What this task involves
Whenever a line in the data contains "words", show that line.

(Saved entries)
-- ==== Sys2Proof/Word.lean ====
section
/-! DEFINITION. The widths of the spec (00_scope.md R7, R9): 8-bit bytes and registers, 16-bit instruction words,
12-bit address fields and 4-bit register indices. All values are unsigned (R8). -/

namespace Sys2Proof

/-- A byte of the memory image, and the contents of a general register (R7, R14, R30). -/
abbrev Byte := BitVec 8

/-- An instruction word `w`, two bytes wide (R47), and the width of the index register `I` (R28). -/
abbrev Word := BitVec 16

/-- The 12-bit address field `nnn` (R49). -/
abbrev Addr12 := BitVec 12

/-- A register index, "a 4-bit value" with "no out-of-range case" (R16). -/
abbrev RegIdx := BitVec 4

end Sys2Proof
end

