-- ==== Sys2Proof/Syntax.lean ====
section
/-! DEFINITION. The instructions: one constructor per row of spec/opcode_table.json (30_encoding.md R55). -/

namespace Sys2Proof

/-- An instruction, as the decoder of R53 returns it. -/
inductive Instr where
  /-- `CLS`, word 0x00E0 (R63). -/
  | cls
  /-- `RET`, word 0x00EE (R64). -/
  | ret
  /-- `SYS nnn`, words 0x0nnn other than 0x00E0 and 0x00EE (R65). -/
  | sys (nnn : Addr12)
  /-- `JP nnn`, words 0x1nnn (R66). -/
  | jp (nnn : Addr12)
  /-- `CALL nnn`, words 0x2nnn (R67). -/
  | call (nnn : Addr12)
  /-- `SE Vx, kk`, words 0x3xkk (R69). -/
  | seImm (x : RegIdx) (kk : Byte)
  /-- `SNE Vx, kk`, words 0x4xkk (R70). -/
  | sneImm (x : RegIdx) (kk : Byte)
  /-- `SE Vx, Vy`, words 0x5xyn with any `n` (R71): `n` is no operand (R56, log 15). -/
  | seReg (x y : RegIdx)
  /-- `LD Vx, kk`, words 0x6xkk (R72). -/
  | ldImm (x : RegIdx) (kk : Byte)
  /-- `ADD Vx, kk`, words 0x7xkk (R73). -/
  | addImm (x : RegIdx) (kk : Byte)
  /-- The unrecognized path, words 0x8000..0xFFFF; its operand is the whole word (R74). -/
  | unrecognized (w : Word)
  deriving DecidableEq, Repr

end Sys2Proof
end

Final answer
/-! DEFINITION. The widths of the spec (00_scope.md R7, R9): 8-bit bytes and registers, 16-bit instruction words,
  /-- `SYS nnn`, words 0x0nnn other than 0x00E0 and 0x00EE (R65). -/
  /-- `JP nnn`, words 0x1nnn (R66). -/
  /-- `CALL nnn`, words 0x2nnn (R67). -/
  /-- `SE Vx, kk`, words 0x3xkk (R69). -/
  /-- `SNE Vx, kk`, words 0x4xkk (R70). -/
  /-- `SE Vx, Vy`, words 0x5xyn with any `n` (R71): `n` is no operand (R56, log 15). -/
  /-- `LD Vx, kk`, words 0x6xkk (R72). -/
  /-- `ADD Vx, kk`, words 0x7xkk (R73). -/
  /-- The unrecognized path, words 0x8000..0xFFFF; its operand is the whole word (R74). -/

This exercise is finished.